*** MATERIAL SHOWN ***
-- ==== Sys2Proof/Machine/Streams.lean ====
section
/-! DEFINITION. Stream contexts: STREAM_OPEN, STREAM_MODE, STREAM_CLOSE, their landings and timeouts, deadlines, and the host descriptor's
DESC_ARM (spec/11_stream_lanes.md R322 to R329, spec/08_descriptors.md R250, R251). -/

namespace Sys2Proof.Machine

/-! ### STREAM_OPEN (R325, R326) -/

/-- An exponent field of all ones: NaN or infinity. -/
def notFinite32 (x : Dword) : Bool := dbits x 30 23 == 255

/-- Lanes of a stream. -/
def laneSpan (st width : Nat) : List Nat := (List.range width).map (st + ·)

/-- A lane of the range belongs to an open stream other than `st`. -/
def laneTaken (s : State) (st width : Nat) : Bool :=
  (List.range 32).any (fun k =>
    let c := streamOf s k
    k != st && c.state != .closed && (laneSpan k (streamWidth c)).any (fun l => decide (st ≤ l) && decide (l < st + width)))

/-- Tack lines that elements have noted of a stream belong to its last open period: frame IDs begin again (R28). -/
def forgetTacks (s : State) (st : Nat) : State :=
  { s with fabric := { s.fabric with
      lastTack := s.fabric.lastTack.filter (fun p => decide (p.1.2 ≠ st))
      headTack := s.fabric.headTack.filter (fun p => decide (p.1.2 ≠ st))
      headInfo := s.fabric.headInfo.filter (fun p => decide (p.1.2 ≠ st))
      outTack := s.fabric.outTack.filter (fun p => decide (p.1.2 ≠ st))
      discarding := s.fabric.discarding.filter (fun p => decide (p.1.2 ≠ st))
      openSent := s.fabric.openSent.filter (fun p => decide (p.1.2 ≠ st))
      voidSent := s.fabric.voidSent.filter (fun p => decide (p.1.2 ≠ st)) } }

/-- The context that STREAM_OPEN's parameters give. -/
def openedStream (c : StreamCtx) (p : Packet) : StreamCtx :=
  { lanesLog2 := dbits (pktDw p 2) 9 8
    path := dbits (pktDw p 2) 13 12
    realtime := dbit (pktDw p 2) 14
    lateAction := dbit (pktDw p 2) 15
    width := dbits (pktDw p 3) 15 0 + 1
    height := dbits (pktDw p 3) 31 16 + 1
    planes := dbits (pktDw p 4) 3 0 + 1
    format := dbits (pktDw p 4) 7 4
    interleaved := dbit (pktDw p 4) 8
    recordRows := dbits (pktDw p 4) 31 16 + 1
    inScale := pktDw p 5
    inOffset := pktDw p 6
    budget := (pktDw p 7).toNat
    misses := c.misses
    buffer := c.buffer
    bufWp := c.bufWp
    nextWrite := c.nextWrite
    nextRead := c.nextRead
    dropAt := c.dropAt
    dropN := c.dropN
    desc := c.desc }

/-- STREAM_OPEN (R326). A stream whose last lane would lie past 31, which no part of the family has, is taken as absent, ahead of BAD_PARAM: R7 names
absent lanes alone (DESIGN CHOICE, notes/assumptions/79.md). -/
def streamOpen (s : State) (p : Packet) : Verdict :=
  let st := dbits (pktDw p 2) 4 0
  let log2 := dbits (pktDw p 2) 9 8
  let w := 2 ^ log2
  let infer := dbit (pktDw p 2) 10
  let format := dbits (pktDw p 4) 7 4
  if Config.streams ≤ st ∨ (log2 ≠ 3 ∧ Config.streams < st + w) then refuse s stNotPresent
  else if !pktOnly p [(2, 0xF71F), (3, 0xFFFFFFFF), (4, 0xFFFF01FF), (5, 0xFFFFFFFF), (6, 0xFFFFFFFF), (7, 0xFFFFFFFF)] || log2 == 3
      || st % w != 0 || decide (4 < format) || notFinite32 (pktDw p 5) || notFinite32 (pktDw p 6)
      || (dbits (pktDw p 2) 13 12 == 0 && infer) || (dbit (pktDw p 2) 14 && pktDw p 7 == 0)
      || (infer && !servesStream s st) then refuse s stBadParam
  else if (streamOf s st).state ≠ .closed ∨ laneTaken s st w then refuse s stBusy
  else okAt (moveStream (setStream (forgetTacks s st) st (openedStream (streamOf s st) p)) st (if infer then .infer else .courier))

def execStreamOpen (c : HostCmd) (s : State) : Host.Outcome State Fault Refusal :=
  takeCmd s c 0x20 0 streamOpen

/-! ### STREAM_MODE (R322, R327) -/

def modeState (m : Nat) : StreamState := match m with | 0 => .courier | 1 => .infer | _ => .dip

/-- The change of mode is allowed from the state the stream is in. -/
def modeAllowed (s : State) (st m : Nat) : Bool :=
  match (streamOf s st).state, m with
  | .closed, _ => false
  | .closing, _ => false
  | .courier, 2 => false
  | .dip, 0 => false
  | _, 1 => servesStream s st
  | _, _ => true

/-- A frame that arrived at or after T and has given nothing to the fabric yet, under the new mode. -/
def remodeFrame (c : StreamCtx) (m : Nat) (t : Fc) (f : Frame) : Frame :=
  let fresh := c.reception.any (fun r => r.frame == f.id && r.line == 0 && !r.lineOpen)
  if t ≤ f.arrival ∧ !f.tackSent ∧ !f.aborted then
    if m = 0 then (if fresh then { f with courier := true, dip := false, egressDone := false, hostDone := true } else f)
    else if f.courier then
      (if fresh then { f with courier := false, dip := m == 2, egressDone := c.path % 2 == 0, hostDone := c.path / 2 % 2 == 0 } else f)
    else { f with dip := m == 2 }
  else f

/-- The open tack line of a frame, as the ingress writes it (R172, R315). -/
def openEntry (st : Nat) (f : Frame) : BufEntry := { frame := f.id, line := 0, beat := some (mkTack st f.id 0 0 f.arrival 0), released := true }

/-- The buffer after frames changed between courier and inferred: open tack lines added or taken away. -/
def remodeBuffer (st : Nat) (old new : List Frame) (buf : List BufEntry) : List BufEntry :=
  new.foldl (fun b f =>
    match old.find? (fun g => decide (g.id = f.id)) with
    | some g =>
      if g.courier && !f.courier then b ++ [openEntry st f]
      else if !g.courier && f.courier then b.filter (fun e => decide (e.frame ≠ f.id))
      else b
    | none => b) buf

/-- The mode changes at T: held frames go on when the stream leaves DIP for INFER. -/
def applyMode (s : State) (st m : Nat) (t : Fc) : State :=
  let c := streamOf s st
  if c.state = modeState m then s else
  let freed := if c.state = .dip then c.frames.map (fun f => { f with dip := false }) else c.frames
  let fs := freed.map (remodeFrame c m t)
  syncHolds (moveStream (setStream s st { withoutBuffer s.now c (remodeBuffer st freed fs c.buffer) with frames := fs }) st (modeState m)) st

/-- The pending STREAM_MODE of a stream lands (R327). -/
def modeLand (s : State) (st : Nat) : State :=
  match (streamOf s st).modePending with
  | none => s
  | some (m, t) =>
    let s1 := modStream s st (fun c => { c with modePending := none })
    if modeAllowed s1 st m then finishFirst (applyMode s1 st m t) (fun k => k == .streamMode st) stOK 0 t
    else finishFirst s1 (fun k => k == .streamMode st) stAborted 0 t

def streamMode (s : State) (p : Packet) : Verdict :=
  let st := dbits (pktDw p 2) 4 0
  let m := dbits (pktDw p 2) 9 8
  let c := streamOf s st
  let t := max (pktQ p 3) s.now
  if Config.streams ≤ st then refuse s stNotPresent
  else if !pktOnly p [(2, 0x31F), (3, 0xFFFFFFFF), (4, 0xFFFFFFFF)] || m == 3 || c.state == .closed
      || (m == 1 && !servesStream s st) || (c.state != .closing && !modeAllowed s st m) then refuse s stBadParam
  else if c.state = .closing ∨ c.modePending.isSome then refuse s stBusy
  else if c.state = modeState m then okAt s
  else if t = s.now then okAt (applyMode s st m t)
  else .pend (.streamMode st) (modStream s st (fun x => { x with modePending := some (m, t) }))

def execStreamMode (c : HostCmd) (s : State) : Host.Outcome State Fault Refusal :=
  takeCmd s c 0x22 0 streamMode

def execStreamModeLands (stream : Nat) (s : State) : Host.Outcome State Fault Refusal :=
  match (streamOf s stream).modePending with
  | some (_, t) => done (if landsNext s t 6 then modeLand (advance s t) stream else s)
  | none => done s

/-! ### STREAM_CLOSE (R328, R329) -/

/-- CLOSED: the lanes are released and the host descriptor is IDLE (R251, R329). Tack lines of aborted frames that wait for credit still go. -/
def closeStream (s : State) (st : Nat) : State :=
  let s1 := modStream (descStops s st) st (fun c => { c with
    frames := [], reception := none, egress := none, res := none, headSeen := false, headTaken := 0, modePending := none, closeHow := none,
    proofHold := false, batchCount := 0, lanesLog2 := 0, path := 0 })
  moveStream s1 st .closed

/-- What STREAM_CLOSE does as it is taken: a pending STREAM_MODE ends, and held frames go on. -/
def beginClose (s : State) (st : Nat) : State :=
  let s1 := finishEvery (modStream s st (fun c => { c with modePending := none, frames := c.frames.map (fun f => { f with dip := false }) }))
    (fun k => k == .streamMode st) stAborted 0 s.now
  syncHolds (moveStream s1 st .closing) st

/-- STREAM_CLOSE of a CLOSED stream leaves the stream as it is, and its host descriptor IDLE (R251, R322; DEDUCED, notes/assumptions/75.md). -/
def streamClose (s : State) (p : Packet) : Verdict :=
  let st := dbits (pktDw p 2) 4 0
  let how := dbit (pktDw p 2) 8
  let us := if pktDw p 3 = 0 then 10000 else (pktDw p 3).toNat
  let c := streamOf s st
  if Config.streams ≤ st then refuse s stNotPresent
  else if !pktOnly p [(2, 0x11F), (3, 0xFFFFFFFF)] || decide (1000000 < us) || c.state == .closing then refuse s stBadParam
  else if c.state = .closed then okAt (descStops s st)
  else
    let s1 := beginClose s st
    if how then
      let r := abortFrames s1 st 0x0B30
      okAt (closeStream r.1 st) r.2
    else if allLeft (streamOf s1 st) then okAt (closeStream s1 st)
    else .pend (.streamClose st false) (modStream s1 st (fun x => { x with closeHow := some (false, s.now + us * Config.us) }))

def execStreamClose (c : HostCmd) (s : State) : Host.Outcome State Fault Refusal :=
  takeCmd s c 0x21 0 streamClose

def isStreamClose (st : Nat) (k : PendKind) : Bool := match k with | .streamClose n _ => n == st | _ => false

/-- The last frame in flight has left on every path. -/
def execStreamCloseDrained (stream : Nat) (s : State) : Host.Outcome State Fault Refusal :=
  let c := streamOf s stream
  if c.state = .closing ∧ allLeft c then
    done (finishFirst (closeStream s stream) (isStreamClose stream) stOK 0 s.now)
  else done s

/-- The timeout, which does not advance during a halt: RESUME moves it (R329). -/
def execStreamCloseTimeout (stream : Nat) (s : State) : Host.Outcome State Fault Refusal :=
  let c := streamOf s stream
  match c.closeHow with
  | some (_, limit) =>
    if c.state = .closing ∧ !allLeft c ∧ !haltedNow s ∧ reaches s limit then
      let s1 := advance s limit
      let r := abortFrames s1 stream 0x0B30
      done (finishFirst (closeStream r.1 stream) (isStreamClose stream) stTimeout (dw r.2) s1.now)
    else done s
  | none => done s

/-! ### Deadlines (R324) -/

def deadlineOf (c : StreamCtx) (f : Frame) : Nat := (f.arrival + c.budget) % 2 ^ 64

/-- A deadline is being watched for this frame. -/
def deadlineWatched (s : State) (st : Nat) (f : Frame) : Bool :=
  let c := streamOf s st
  c.realtime && !f.courier && !f.missed && !f.aborted && inFlight f && resultsHere s st

/-- The deadline has passed: the miss is counted and reported, and with late_action 1 the frame is aborted. -/
def deadlineMiss (s : State) (st : Nat) (f : Frame) : State :=
  let c := streamOf s st
  let s1 := modFrame (modStream (rcNote s (rcMisses st) c.misses) st (fun x => { x with misses := sat 0xFFFFFFFF (x.misses + 1) })) st f.id (fun x => { x with missed := true })
  let s2 := countEvent (count s1 (streamCounter st 5) 1) 0x0D (laneSite st) (some st) 0 0 false
  let s3 := postEvent s2 (0x20 + st) 0x0002 (some st) noSite (dw f.id) (deadlineOf c f) 0
  if c.lateAction then ingressAbort s3 st { f with missed := true } 0x0B21 else s3

def execDeadlineExpiry (stream frame : Nat) (s : State) : Host.Outcome State Fault Refusal :=
  match frameOf (streamOf s stream) frame with
  | some f =>
    if deadlineWatched s stream f && !haltedNow s && reaches s (deadlineOf (streamOf s stream) f) then done (deadlineMiss (advance s (deadlineOf (streamOf s stream) f)) stream f)
    else done s
  | none => done s

/-- Deadlines that passed during a halt take effect at RESUME. -/
def deadlinesAtResume (s : State) : State :=
  (List.range Config.streams).foldl (fun x st =>
    (streamOf x st).frames.foldl (fun y f =>
      if deadlineWatched y st f && decide (deadlineOf (streamOf y st) f < y.now) then deadlineMiss y st f else y) x) s

/-! ### DESC_ARM (R250, R251) -/

def descParams (p : Packet) : DescBuf :=
  { addr := pktQ p 3
    slotLog2 := dbits (pktDw p 5) 4 0
    slots := dbits (pktDw p 5) 31 16 + 1
    eventRecord := dbit (pktDw p 2) 12
    eventBuffer := dbit (pktDw p 2) 13 }

def descArm (s : State) (p : Packet) : Verdict :=
  let st := dbits (pktDw p 2) 4 0
  let b := descParams p
  let d := (streamOf s st).desc
  if Config.streams ≤ st then refuse s stNotPresent
  else if !pktOnly p [(2, 0x311F), (3, 0xFFFFFFFF), (4, 0xFFFFFFFF), (5, 0xFFFF001F)] || b.addr % 4096 != 0
      || decide (b.slotLog2 < 7) || decide (24 < b.slotLog2) || decide (2 ^ 32 < b.slots * 2 ^ b.slotLog2) then refuse s stBadParam
  else match d.state with
    | .idle | .exhausted =>
      let n := seqNext d.seq
      okAt (setDesc s st { d with state := .active, buf := some b, heldBuf := none, nextSlot := 0, seq := n }) n
    | .active => .pend (.descArm st) (setDesc s st { d with state := .pending, heldBuf := some b })
    | .pending => refuse s stBusy

def execDescArm (c : HostCmd) (s : State) : Host.Outcome State Fault Refusal :=
  takeCmd s c 0x23 0 descArm

/-- Disarm: dwords 3 to 5 are ignored. -/
def descDisarm (s : State) (p : Packet) : Verdict :=
  let st := dbits (pktDw p 2) 4 0
  let d := (streamOf s st).desc
  if Config.streams ≤ st then refuse s stNotPresent
  else if !pktOnly p [(2, 0x311F), (3, 0xFFFFFFFF), (4, 0xFFFFFFFF), (5, 0xFFFFFFFF)] then refuse s stBadParam
  else match d.state with
    | .idle | .exhausted => okAt (setDesc s st { d with state := .idle, buf := none })
    | .active | .pending =>
      if d.record.isSome then .pend (.descDisarm st) (setDesc s st { d with disarming := true })
      else okAt (descStops s st)

def execDescDisarm (c : HostCmd) (s : State) : Host.Outcome State Fault Refusal :=
  takeCmd s c 0x23 1 descDisarm

end Sys2Proof.Machine
end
***
[INSTRUCTIONS TO FOLLOW]:
For every line above with the word "egressDone" in it, make a copy.

[OUTPUT BELOW]:
    if m = 0 then (if fresh then { f with courier := true, dip := false, egressDone := false, hostDone := true } else f)
      (if fresh then { f with courier := false, dip := m == 2, egressDone := c.path % 2 == 0, hostDone := c.path / 2 % 2 == 0 } else f)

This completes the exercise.